Mine was made on Wednesday, August 02, 2006 but the date it was last modifed was Thursday, December 20, 2007.
So it has info on updates and extensions and mine has lots of errors from one date when I did something  
But it well help you find all the folders and places in the registry.
I use RegSeeker to clean the regisrty and it is in a RegSeeker.zip that you can just unzip to it's own folder and run so no install is needed.
Now the first time I ran it it found like 500 or so things and I did clean them up but you should not do that.
You could run the scan and then pick select all and add them to the exclude list and then when you scan again they will not show up. 
Do this before you unistall thunderbird. Then reboot and run regseeker and most everything regseeker finds should have to do with thunderbird. After you clean that up scan it again till the scan comes up clean. Make sure the backup box if the bottom left is checked. 
http://www.hoverdesk.net/freeware.htm


----------



## Calyus (Jul 26, 2007)

As long as I don't need Administrative permission for that prog, I'll try it tomorrow. At work, they are using Windows 2000 Pro, and I almost think by default TB installs a file under c: somewhere (As I said, the application data idea) even though I'm installing the program on h:. As far as the registry goes, I'm "Okay" with it. By no means am I that _savvy_. If I mess anything up, I just open a ticket with my call centers help desk and have them come re-image it either way. 

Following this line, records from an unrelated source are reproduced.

/-- `n` sequenced frames on the link that carry one message: discarded with a `REPLAY_REQ` unless the first is the
next and their CRCs pass; frames for another chip are relayed, those for this chip give their credits back and the
message is taken by `k`. -/
def jqAcceptN (n : Nat) (f : JqFrame) (k : State → State) (s : State) : State :=
  if s.jsl.lst ≠ 4 then s
  else if !f.crcOk || decide (f.rsv ≠ 0) then jqAsk (bumpSat satJslCrc s)
  else
    let s := jqValid f s
    if f.fseq ≠ s.jsl.rxSeq then jqAsk s else
    let s := bumpCtr ctrJslRx n (setJsl (fun j => { j with
      rxSeq := (j.rxSeq + n) % 256
      ack := (j.rxSeq + n + 255) % 256
      ackV := true
      replayReq := none
      replayDeadline := none }) s)
    if f.tnode = 0xFFFF ∨ f.tnode = s.fab.node then relayPump (k (forEach (List.range n) (fun _ => returnJq (jqClass f)) s))
    else forEach (framesFrom n f) relayFrame (relayPump s)

/-- A sequenced frame on the link, by R444 and R445. -/
def jqAccept (f : JqFrame) (k : State → State) (s : State) : State := jqAcceptN 1 f k s

/-- The meaning of `JQ_IDLE_DUE`. -/
def execJqIdleDue (s : State) : Host.Outcome State Fault Refusal :=
  run true (match s.jsl.idle with
    | some d => if s.jsl.lst = 4 then relayPump (jqEmit { ftype := 2 } [] (carry d s)) else s
    | none => s)

/-! ## Handshake (R448, R503) -/

/-- The fragments of a handshake message, up to 1,016 bytes each. -/
def fragmentsOf (b : List Byte) : Nat := max 1 (ceilDiv b.length 1016)

/-- A handshake message in its fragments under `SID` 0. -/
def sendHandshake (via : Option Nat) (msg : Nat) (body : List Byte) (s : State) : State :=
  let n := fragmentsOf body
  forEach (List.range n) (fun i s =>
    let pl := natLe (msg + i * 2 ^ 8 + n * 2 ^ 16) 8 ++ pad8 (sub body (1016 * i) 1016)
    jqQueue { f := { ftype := 5, len := pl.length }, payload := pl, via := via } s) s

/-- `REFUSE` with a status. -/
def refuseSession (via : Option Nat) (st : Status) (s : State) : State := sendHandshake via 6 (natLe st.code 2) s

/-- The bytes of a HELLO message. -/
def helloBytes (h : HelloMsg) : List Byte := fit h.nonce 32 ++ natLe h.role 1 ++ fit h.keyDigest 32 ++ fit h.mlkemKey 1568

/-- The slot a HELLO names: an enrolled key of its role. -/
def State.helloSlot (s : State) (h : HelloMsg) : Option Nat :=
  (List.range s.sec.enrolled.length).find? (fun i => match s.sec.enrolled[i]? with
    | some k => decide (1 ≤ h.role ∧ h.role ≤ 2) && decide (k.role = h.role) && decide (digest k.key = h.keyDigest)
    | none => false)

/-- An unclaimed device with the claim pin asserted takes one claim session: role operator, no enrolled key. -/
def State.claims (s : State) (h : HelloMsg) : Bool :=
  !s.sec.claimed && s.sec.claimPin && decide (h.role = 1) && (s.helloSlot h).isNone
    && !s.jsl.sessions.any (fun p => p.2.claim)

/-- HELLO: answered by REPLY, or refused. -/
def helloMsg (via : Option Nat) (h : HelloMsg) (s : State) : State :=
  if s.arch.mp ≠ .run ∨ 7 ≤ s.jsl.sessions.length ∨ s.jsl.closing = true then refuseSession via .nackRetry s
  else
    let slot := s.helloSlot h
    if slot.isNone && !s.claims h then refuseSession via .denied s
    else if via.isSome && decide (h.role = 2) && !s.sec.tenantRelay then refuseSession via .denied s
    else
      match drawRandom 64 s with
      | (rnd, s) =>
        let kem := Config.mlkemEncaps (fit h.mlkemKey 1568) (rnd.drop 32)
        let body := rnd.take 32 ++ fit kem.1 1568 ++ Config.deviceCert
        let h1 := digest (helloBytes h ++ body)
        let reply := body ++ fit (Config.falconSign Config.deviceKey (ascii "JQ-DEV" ++ h1)) 1280
        let hs : Handshake := { via := via, hello := h, transcript := helloBytes h ++ reply, secret := kem.2, claim := slot.isNone, slot := slot.getD 0 }
        sendHandshake via 2 reply (setJsl (fun j => { j with handshakes := j.handshakes.filter (fun x => x.via ≠ via) ++ [hs] }) s)

/-- The lowest session number not open. -/
def State.freeSid (s : State) : Option Nat := [1, 2, 3, 4, 5, 6, 7].find? (fun i => !ahas s.jsl.sessions i)

/-- The public key a handshake's PROOF must verify under, where the device knows it: the enrolled key; of a claim
session the key its image is to enrol, known only by digest. -/
def State.proofOk (s : State) (h : Handshake) (sig : List Byte) : Bool :=
  let h1 := digest (h.transcript.take (h.transcript.length - 1280))
  let msg := ascii "JQ-HOST" ++ h1
  if h.claim then Config.claimVerify h.hello.keyDigest msg sig
  else match s.sec.enrolled[h.slot]? with
    | some k => Config.falconVerify k.key msg sig
    | none => false

/-- PROOF: the session opens with DONE, or is refused. -/
def proofMsg (via : Option Nat) (sig : List Byte) (s : State) : State :=
  match s.jsl.handshakes.find? (fun h => h.via = via) with
  | none => s
  | some h =>
    let s := setJsl (fun j => { j with handshakes := j.handshakes.filter (fun x => x.via ≠ via) }) s
    match s.freeSid with
    | none => refuseSession via .nackRetry s
    | some sid =>
      if s.arch.mp ≠ .run then refuseSession via .nackRetry s
      else if !s.proofOk h sig then refuseSession via .denied s
      else
        let keys := shake256 (h.secret ++ digest (h.transcript ++ sig)) 64
        let x : Session := { role := h.hello.role, claim := h.claim, claimKey := if h.claim then h.hello.keyDigest else [], keySlot := h.slot, via := via, keyRx := keys.take 32, keyTx := keys.drop 32,
                             mask := match s.sec.enrolled[h.slot]? with | some k => if h.hello.role = 2 then k.mask else 0 | none => 0 }
        sendHandshake via 4 (natLe sid 8 ++ natLe (2 ^ 32) 8) (setJsl (fun j => { j with sessions := aset j.sessions sid x }) s)

/-- An unprotected handshake message of `n` frames under `SID` 0. -/
def jqOpen (n : Nat) (f : JqFrame) (k : State → State) (s : State) : State :=
  jqAcceptN n f (fun s => if f.sid = 0 ∧ f.prot = false ∧ f.ftype = 5 then k s else s) s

As far as the backup tool, I've never invested time into TB to worry about losing installed themes, or extensions. If the trouble were FF, then I'd absolutely use it.


----------



## hewee (Oct 26, 2001)

If your talking about RegSeeker I would think it should work being a stand alone program. 
Then again find that Thunderbird log file and cope it and you have it to look at to find where things are at on the drive and in the registry. 
Well reason for the MozBackup is if you do get things so thunderbird works right and and do a backup your have it in case something like the trouble you got now happen again. No install is needed either if you get the "ZIP file" version. 
Used it many times with firefox playing around with setting on cookies etc and at times you get something that you change but can not change back to the way it was before but do a restore and your back like nothing happen.
I had firefox 1.5.x and made a backup. Installed firefox 2.x over top 1.5.x and I had 3 extensions that did not work. Was able to get same extension version for 2.x on one and I changed to cookie safe but a 3rd extension there was no extension for firefox 2.x. I really wanted that extension too. So I made another backup of firefox 2.x. Then I installed firefox 1.5.x over top of 2.x. Had to redo the one extension and then I did a restore of firefox 1.5.x. All was like nothing happen after doing all that.


----------



## Calyus (Jul 26, 2007)

Okay, finally back to work. Dug into the *****\Application Data\Thunderbird and deleted the profile.ini since I had no worries of needing anything backed up. Tried to boot TB and success!!


----------



## hewee (Oct 26, 2001)

Wow that is great to hear just that one very small profile.ini file was all the trouble.
Glad thing are working now.


----------